The highest security is of no value if the data environment is not reliable. In the world of data centers, reliability is measured in "uptime.” A reliable provider can offer at least five 9s, meaning they are reliable “at least 99.999 percent of the time” (also called Tier III).

Other things to look for in vetting a colocation’s reliability include staff certifications, customer feedback and availability of on-site support. Take note of the power sources your colocation provider uses, and ask about their plan for keeping your equipment powered in the inevitable event of primary systems failure or power outages. Finally, make sure that the facility offers adequate cooling, to prevent server over-heating, which can decrease equipment lifespan.

4.  Pricing

Different providers may present very different pricing models, and it is important to understand how their approach will impact your organization's objectives. One common cost model is to price on metered load. This method can appear to be less expensive at the outset, but as your organization adopts new methods of managing data, or if your data use intensifies, you may need more equipment, thus driving your power requirements up. During the evaluation process, standardize the responses potential providers give you. The best way to do this is to compute the costs per kilowatt of IT load. 

5.  Scalability

The needs of every business are subject to change over time. As those needs changes, you’ll want a colocation provider that can grow with you. Look for a provider who is implementing new facility design elements and is capable of deploying higher-density configurations within your existing footprint. Colocators already integrating proven technologies that can increase power and cooling capacities and support higher density rack configurations are the ones ready to evolve with your company.

6.  Landlord

Colocation providers require a multi-year commitment, so you are in essence partnering with the company you select. That means you should want all the same qualities in your landlord that you would want from any other investment relationship. Financial stability is key, and you should look for that in your colocation provider. You will also want to be able to access your colocation facility as easily as your main headquarters. Help when experiencing any access or network problems should be available 24/7/365 and just a phone call away.

Check references and do your research. Like with any other healthy business relationship, you not only want to partner with a trustworthy company, but also one that is a leader ready to augment your business.

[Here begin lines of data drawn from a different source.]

/-! Block RTM. -/

/-- R160. -/
def RTM_CTL (b : Nat) : Nat := b
def RTM_CTL_HOLD (b : Nat) : FRef := ⟨RTM_CTL b, 0, 0⟩
/-- R161. -/
def RTM_STAT (b : Nat) : Nat := b + 4
def RTM_STAT_ACCERR (b : Nat) : FRef := ⟨RTM_STAT b, 20, 20⟩
def RTM_STAT_SWLOST (b : Nat) : FRef := ⟨RTM_STAT b, 19, 19⟩
def RTM_STAT_FLOORREQ (b : Nat) : FRef := ⟨RTM_STAT b, 18, 18⟩
def RTM_STAT_XDOWN (b : Nat) : FRef := ⟨RTM_STAT b, 17, 17⟩
def RTM_STAT_XUP (b : Nat) : FRef := ⟨RTM_STAT b, 16, 16⟩
def RTM_STAT_ABOVE (b : Nat) : FRef := ⟨RTM_STAT b, 1, 1⟩
def RTM_STAT_HOLDOK (b : Nat) : FRef := ⟨RTM_STAT b, 0, 0⟩
/-- R162. -/
def RTM_RATE (b : Nat) : Nat := b + 8
def RTM_RATE_VALID (b : Nat) : FRef := ⟨RTM_RATE b, 16, 16⟩
def RTM_RATE_RATE (b : Nat) : FRef := ⟨RTM_RATE b, 15, 0⟩
/-- R162. -/
def RTM_RMIN (b : Nat) : Nat := b + 0xc
def RTM_RMIN_RMIN (b : Nat) : FRef := ⟨RTM_RMIN b, 15, 0⟩
/-- R162. -/
def RTM_XCNT (b : Nat) : Nat := b + 0x10
def RTM_XCNT_XCNT (b : Nat) : FRef := ⟨RTM_XCNT b, 15, 0⟩
/-- R162. -/
def RTM_LATE (b : Nat) : Nat := b + 0x14
def RTM_LATE_LATE (b : Nat) : FRef := ⟨RTM_LATE b, 31, 0⟩
/-- R163. -/
def RTM_CMD (b : Nat) : Nat := b + 0x18
def RTM_CMD_SNAP (b : Nat) : FRef := ⟨RTM_CMD b, 0, 0⟩
/-- R162. -/
def RTM_VRAIL (b : Nat) : Nat := b + 0x1c
def RTM_VRAIL_VRAIL (b : Nat) : FRef := ⟨RTM_VRAIL b, 9, 0⟩

/-! Block CD_SCH. -/

/-- R198. -/
def CD_SCH_CTL (d : Nat) : Nat := cdBase d + 0x10000
def CD_SCH_CTL_RINGEN (d : Nat) : FRef := ⟨CD_SCH_CTL d, 15, 8⟩
def CD_SCH_CTL_RTFENCE (d : Nat) : FRef := ⟨CD_SCH_CTL d, 0, 0⟩
/-- R198. -/
def CD_SCH_STAT (d : Nat) : Nat := cdBase d + 0x10000 + 4
def CD_SCH_STAT_SPFRING (d : Nat) : FRef := ⟨CD_SCH_STAT d, 22, 20⟩
def CD_SCH_STAT_SPFAIL (d : Nat) : FRef := ⟨CD_SCH_STAT d, 19, 19⟩
def CD_SCH_STAT_ACCERR (d : Nat) : FRef := ⟨CD_SCH_STAT d, 18, 18⟩
def CD_SCH_STAT_SWLOST (d : Nat) : FRef := ⟨CD_SCH_STAT d, 17, 17⟩
def CD_SCH_STAT_CMDREF (d : Nat) : FRef := ⟨CD_SCH_STAT d, 16, 16⟩
def CD_SCH_STAT_CFAULT (d : Nat) : FRef := ⟨CD_SCH_STAT d, 15, 8⟩
def CD_SCH_STAT_BUSYCTX (d : Nat) : FRef := ⟨CD_SCH_STAT d, 7, 0⟩
/-- R199. -/
def CD_SCH_CCMD (d : Nat) : Nat := cdBase d + 0x10000 + 8
def CD_SCH_CCMD_CTX (d : Nat) : FRef := ⟨CD_SCH_CCMD d, 10, 8⟩
def CD_SCH_CCMD_OP (d : Nat) : FRef := ⟨CD_SCH_CCMD d, 3, 0⟩
/-- R199. -/
def CD_SCH_CMD (d : Nat) : Nat := cdBase d + 0x10000 + 0xc
def CD_SCH_CMD_SNAP (d : Nat) : FRef := ⟨CD_SCH_CMD d, 0, 0⟩
/-- R199. -/
def CD_SCH_RRAUD (d : Nat) : Nat := cdBase d + 0x10000 + 0x10
def CD_SCH_RRAUD_SPILLS (d : Nat) : FRef := ⟨CD_SCH_RRAUD d, 31, 16⟩
def CD_SCH_RRAUD_ADOPTPEND (d : Nat) : FRef := ⟨CD_SCH_RRAUD d, 15, 8⟩
def CD_SCH_RRAUD_RESIDENT (d : Nat) : FRef := ⟨CD_SCH_RRAUD d, 4, 0⟩
/-- R199. -/
def CD_SCH_TAGAUD (d : Nat) : Nat := cdBase d + 0x10000 + 0x14
def CD_SCH_TAGAUD_TAGRT (d : Nat) : FRef := ⟨CD_SCH_TAGAUD d, 25, 16⟩
def CD_SCH_TAGAUD_TAGS (d : Nat) : FRef := ⟨CD_SCH_TAGAUD d, 11, 0⟩
/-- R199. -/
def CD_SCH_EVTINC (d : Nat) : Nat := cdBase d + 0x10000 + 0x18
def CD_SCH_EVTINC_EVT (d : Nat) : FRef := ⟨CD_SCH_EVTINC d, 3, 0⟩
/-- R199. -/
def CD_SCH_EVT (d i : Nat) : Nat := cdBase d + 0x10000 + 0x40 + i * 4
def CD_SCH_EVT_COUNT (d i : Nat) : FRef := ⟨CD_SCH_EVT d i, 31, 0⟩
/-- R200. -/
def CD_SCH_RBASE_LO (d i : Nat) : Nat := cdBase d + 0x10000 + 0x100 + i * 0x20
def CD_SCH_RBASE_LO_BASE (d i : Nat) : FRef := ⟨CD_SCH_RBASE_LO d i, 31, 6⟩
/-- R200. -/
def CD_SCH_RBASE_HI (d i : Nat) : Nat := cdBase d + 0x10000 + 0x104 + i * 0x20
def CD_SCH_RBASE_HI_BASE (d i : Nat) : FRef := ⟨CD_SCH_RBASE_HI d i, 15, 0⟩
/-- R200. -/
def CD_SCH_RCFG (d i : Nat) : Nat := cdBase d + 0x10000 + 0x108 + i * 0x20
def CD_SCH_RCFG_RDEVCTX (d i : Nat) : FRef := ⟨CD_SCH_RCFG d i, 31, 16⟩
def CD_SCH_RCFG_LOG2SZ (d i : Nat) : FRef := ⟨CD_SCH_RCFG d i, 11, 8⟩
def CD_SCH_RCFG_RT (d i : Nat) : FRef := ⟨CD_SCH_RCFG d i, 7, 7⟩
def CD_SCH_RCFG_PRIO (d i : Nat) : FRef := ⟨CD_SCH_RCFG d i, 6, 4⟩
/-- R200. -/
def CD_SCH_DB (d i : Nat) : Nat := cdBase d + 0x10000 + 0x10c + i * 0x20
def CD_SCH_DB_TAIL (d i : Nat) : FRef := ⟨CD_SCH_DB d i, 11, 0⟩
/-- R200. -/
def CD_SCH_RPTR (d i : Nat) : Nat := cdBase d + 0x10000 + 0x110 + i * 0x20
def CD_SCH_RPTR_DBTAIL (d i : Nat) : FRef := ⟨CD_SCH_RPTR d i, 27, 16⟩
def CD_SCH_RPTR_HEAD (d i : Nat) : FRef := ⟨CD_SCH_RPTR d i, 11, 0⟩
/-- R200. -/
def CD_SCH_CTX (d i : Nat) : Nat := cdBase d + 0x10000 + 0x114 + i * 0x20
def CD_SCH_CTX_STATE (d i : Nat) : FRef := ⟨CD_SCH_CTX d i, 31, 29⟩
def CD_SCH_CTX_RRSLOT (d i : Nat) : FRef := ⟨CD_SCH_CTX d i, 28, 24⟩
def CD_SCH_CTX_NEXT (d i : Nat) : FRef := ⟨CD_SCH_CTX d i, 15, 0⟩
/-- R200. -/
def CD_SCH_CFLT (d i : Nat) : Nat := cdBase d + 0x10000 + 0x118 + i * 0x20
def CD_SCH_CFLT_FCODE (d i : Nat) : FRef := ⟨CD_SCH_CFLT d i, 31, 24⟩
def CD_SCH_CFLT_FSTEP (d i : Nat) : FRef := ⟨CD_SCH_CFLT d i, 15, 0⟩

The data industry is changing at an exponential rate, and a landlord that has a reputation for leadership could help connect your business with new customers and partners.

Recap

Your company’s colocation data facility choice is just as critical as the data you’ll house there, and the services your landlord provides can affect the health of your IT assets in the long term. Remember these factors in vetting out your colocation selection, and choose a company that can partner with you to handle your long term needs:

  • Location
  • Security
  • Reliability
  • Pricing
  • Scalability
  • Landlord
Joining the right colocation facility should support, not be detrimental to, your IT requirements. It should provide your company with greater reliability, an on-site specialized engineering staff, low latency, higher bandwidth for lower costs, and potentially lead to new business connections.